In the lifetime of this grant, the main non-academic beneficiaries will be the researchers on the grant, the scientific community (as described in the academic beneficiaries section) and the general public. The researchers will benefit through developing high level scientific skills and fostering oversees scientific and cultural exchange, thus developing their transferrable skills and equipping them for further careers in academic or industrial research to benefit the UK economy. Communication of these research outcomes of this project to a wider audience - through public lectures, schools outreach programmes and press releases - will provide benefit to the wider public by raising awareness of muscle weakness associated heart failure and diabetes, its causes, and potential lifestyle choices that may prevent its onset.

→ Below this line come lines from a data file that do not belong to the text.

/-- The 256 bytes of a flit on a lane group (R340): the header's first word plain, the rest and the 224 bytes of payload
encrypted under a key, and the integrity tag. DESIGN CHOICE: log entry 160. -/
def flitWire (f : Flit) (slot kgen : Nat) : List Byte :=
  let head := leBytes 4 (flitHeader f).toNat
  let body := leBytes 12 ((flitHeader f).toNat / 2 ^ 32) ++ (List.range 224).map fun i => (f.payload[i]?).getD 0
  let text := head ++ body.zipIdx.map fun x => x.1 ^^^ Config.flitMask f.pad slot kgen (leNat head) x.2
  text ++ (List.range 16).map (Config.flitTag f.pad slot kgen text)

/-- What a port transmits for a flit that stands in its replay buffer, under the key that sealed it. -/
def State.lineOf (s : State) (f : Flit) : Nat × Nat × List Byte :=
  let slot := f.sealKey.getD 0
  (f.group, f.sq, flitWire f slot ((((s.padOf f.pad).bind (·.keys[slot]?)).map (·.kgen)).getD 0))

/-- A flit enters a replay buffer under the next SEQ of its group, sealed under the paddock's Active fabric key (R397), and is
transmitted; none while every buffer on its way is full. DESIGN CHOICE: log entry 103. -/
def State.enterFlit (s : State) (f : Flit) : Option State :=
  match (s.hops f.pad f.dnode).find? s.hasRoom with
  | none => none
  | some (port, g) =>
    some (s.modPort port fun p =>
      let sq := (p.txseq[g]?).getD 0
      let key := (s.padOf f.pad).bind (·.activeKey 2)
      let f := { f with group := g, sq := sq, sealKey := key }
      { p with replay := p.replay ++ [(g, f)], line := p.line ++ [s.lineOf f], txseq := p.txseq.set g ((sq + 1) % 2 ^ 16) })

/-- The flit of a part of a message. -/
def msgFlit (k : MsgKey) (kind len off : Nat) (data : List Byte) : Flit :=
  { group := 0, sq := 0, kind := kind, len := len, chan := k.chan, pad := k.pad, dnode := k.dst, snode := k.src,
    msg := k.num, moff := off, payload := data, ok := true, sealKey := none }

/-- Credit and acknowledgement flits enter a replay buffer in their order, as far as there is room (R341). DESIGN CHOICE: log entry 103. -/
def State.pumpCtl (s : State) : State :=
  s.t.ctl.foldl (fun s f => match s.enterFlit f with
    | some s1 => s1.modT fun t => { t with ctl := t.ctl.erase f }
    | none => s) s

/-- The payload of a credit or an acknowledgement: a length, and whether it goes to the receiver, of a relay's stream or not.
DESIGN CHOICE: log entry 103. -/
def ctlPayload (len : Nat) (back relay : Bool) : List Byte :=
  leBytes 4 len ++ [BitVec.ofNat 8 (back.toNat + 2 * relay.toNat)]

/-- The flit of a credit (KIND 1) or an acknowledgement (KIND 2) of a message: to its source, or back to its destination. -/
def ctlFlit (k : MsgKey) (kind len : Nat) (back : Bool) : Flit :=
  { msgFlit k kind 5 0 (ctlPayload len back k.relay) with
    dnode := if back then k.dst else k.src, snode := if back then k.src else k.dst }

/-- A credit or an acknowledgement sent. -/
def State.sendCtl (s : State) (k : MsgKey) (kind len : Nat) (back : Bool) : State :=
  (s.modT fun t => { t with ctl := t.ctl ++ [ctlFlit k kind len back] }).pumpCtl

def kindOf (relay : Bool) : Nat := if relay then 3 else 0

/-! ## Streams (R342) -/

def Stream.is (x : Stream) (k : MsgKey) : Bool :=
  x.pad == k.pad && x.src == k.src && x.dst == k.dst && x.chan == k.chan && x.relay == k.relay

def State.streamOf (s : State) (k : MsgKey) : Stream :=
  (s.t.streams.find? (·.is k)).getD ⟨k.pad, k.src, k.dst, k.chan, k.relay, 0, 0⟩

/-- The next send, or receive, of a stream takes its number. -/
def State.takeNumber (s : State) (k : MsgKey) (recv : Bool) : MsgKey × State :=
  let x := s.streamOf k
  let y := if recv then { x with recvs := (x.recvs + 1) % 2 ^ 16 } else { x with sends := (x.sends + 1) % 2 ^ 16 }
  ({ k with num := if recv then x.recvs else x.sends },
    s.modT fun t => { t with streams := put (·.is k) y t.streams })

def State.sendFor (s : State) (k : MsgKey) : Option SendMsg := s.t.sends.find? (·.key == k)
def State.recvFor (s : State) (k : MsgKey) : Option RecvMsg := s.t.recvs.find? (·.key == k)
def State.modSend (s : State) (k : MsgKey) (f : SendMsg → SendMsg) : State :=
  s.modT fun t => { t with sends := upd (·.key == k) f t.sends }
def State.modRecv (s : State) (k : MsgKey) (f : RecvMsg → RecvMsg) : State :=
  s.modT fun t => { t with recvs := upd (·.key == k) f t.recvs }
def State.dropSend (s : State) (k : MsgKey) : State := s.modT fun t => { t with sends := t.sends.filter (·.key != k) }
def State.dropRecv (s : State) (k : MsgKey) : State := s.modT fun t => { t with recvs := t.recvs.filter (·.key != k) }

/-- Receives of a paddock that are pending, and its sends that wait for credit: at most 4,096 of each (R352). -/
def State.recvsFull (s : State) (pad : Nat) : Bool := decide (4096 ≤ (s.t.recvs.filter (·.key.pad == pad)).length)
def State.sendsFull (s : State) (pad : Nat) : Bool :=
  decide (4096 ≤ (s.t.sends.filter fun m => m.key.pad == pad && !m.credit).length)

/-! ## Relays, as messages meet them -/

def Relay.is (r : Relay) (eng sq : Nat) : Bool := r.eng == eng && r.seq == sq

def State.modRelay (s : State) (r : Relay) (f : Relay → Relay) : State :=
  s.modT fun t => { t with relays := upd (·.is r.eng r.seq) f t.relays }

/-- The relay that an operation belongs to. -/
def State.relayOfOp (s : State) (op : Nat) : Option Relay := s.t.relays.find? fun r => r.mems.any (·.op == op)

/-- A relay ends (R349, R350): every participant's tag completes, and its tickets are kept for `rlwait`. -/
def State.endRelay (s : State) (r : Relay) (c : Option Cause) : State :=
  let s1 := s.modT fun t =>
    { t with relays := t.relays.filter fun x => !x.is r.eng r.seq
             sends := t.sends.filter fun m => !r.mems.any (·.op == m.op)
             recvs := t.recvs.filter fun m => !r.mems.any (·.op == m.op)
             relayEnds := t.relayEnds ++ r.mems.map fun m => ⟨r.eng, r.seq, m.ctx, m.pos, m.tag, m.gen, c⟩ }
  r.mems.foldl (fun s m => match s.opOf m.op with
    | some o => s.finishOp o c
    | none => s) s1

/-- Elements of a chunk of a buffer: its byte offsets (R347). -/
def Relay.chunkBytes (r : Relay) (h : BitVec 128) (es chunk : Nat) : List (Option Nat) :=
  recBytes h (chunk * r.ch) r.ch (2 ^ es)

/-- The member whose OUT a relay runs on: the lowest die. -/
def Relay.lead (r : Relay) : Option RelayMem := r.mems.head?

/-- The program goes on to its next step. -/
def State.relayNext (s : State) (r : Relay) : State := s.modRelay r fun r => { r with pc := r.pc + 1, wait := .none }

/-- A send of a relay has completed remotely: WAT and END may go on. -/
def State.relaySent (s : State) (r : Relay) (id : Nat) : State :=
  s.modRelay r fun r => { r with out := r.out.filter (· != id) }

/-! ## Sources and destinations of messages -/

def msgFirst (q : BitVec 128) : Nat := (q.extractLsb' 0 32).toNat
def msgCount (q : BitVec 128) : Nat := (q.extractLsb' 32 32).toNat
def msgEbytes (q : BitVec 128) : Nat := (q.extractLsb' 64 16).toNat
def msgLtag (q : BitVec 128) : Nat := (q.extractLsb' 80 6).toNat
def msgRtag (q : BitVec 128) : Nat := (q.extractLsb' 86 6).toNat
def msgRv (q : BitVec 128) : Bool := q.getLsbD 92
def msgNode (q : BitVec 128) : Nat := (q.extractLsb' 96 20).toNat
def msgChan (q : BitVec 128) : Nat := (q.extractLsb' 116 4).toNat
def msgLen (q : BitVec 128) : Nat := msgCount q * msgEbytes q

def msgBytes (r q : BitVec 128) : List (Option Nat) := recBytes r (msgFirst q) (msgCount q) (msgEbytes q)

/-- The record and the bytes that a message reads or writes. -/
def State.msgPlace (s : State) (op chunk : Nat) : Option (EngOp × Position × BitVec 128 × List (Option Nat)) :=
  match s.opOf op with
  | none => none
  | some o => (s.placeOf o.pos).bind fun p =>
      match o.kind with
      | .send hs q => some (o, p, hs, msgBytes hs q)
      | .recv hd q => some (o, p, hd, msgBytes hd q)
      | .relay .. => (s.relayOfOp op).bind fun r => r.lead.map fun m =>
          (o, p, m.hout, r.chunkBytes m.hout (recEs m.hout) chunk)
      | _ => none

/-- A message fails: the send's tags, or the relay, complete with the cause. -/
def State.failSend (s : State) (m : SendMsg) (c : Cause) : State :=
  let s1 := s.dropSend m.key
  match s1.relayOfOp m.op, s1.opOf m.op with
  | some r, _ => s1.endRelay r (some c)
  | none, some o => s1.finishOp o (some c)
  | none, none => s1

The information generated by this project will fulfil a number of MRC strategic aims: "Picking Research That Delivers". The project will deliver novel research tools, moving from cell to organism, to deliver improved health outcomes, including: 1) "Resilience, repair & replacement", through our novel work on identifying mechanisms and treatments of tissue disease to help improve mobility in many disease via regenerative medicine; 2) "Living a long and healthy life", as this project will contribute to preventing loss of functional mobility in disease and ageing. Further, this project also fulfils the MRC strategic aims "Research to People", through translation of research outputs to the clinical setting via our existing collaboration with clinicians and clinical scientists: and "Supporting Scientists" as this multi-disciplinary work will provide world-class research and training opportunities for the applicants, both in the UK and abroad.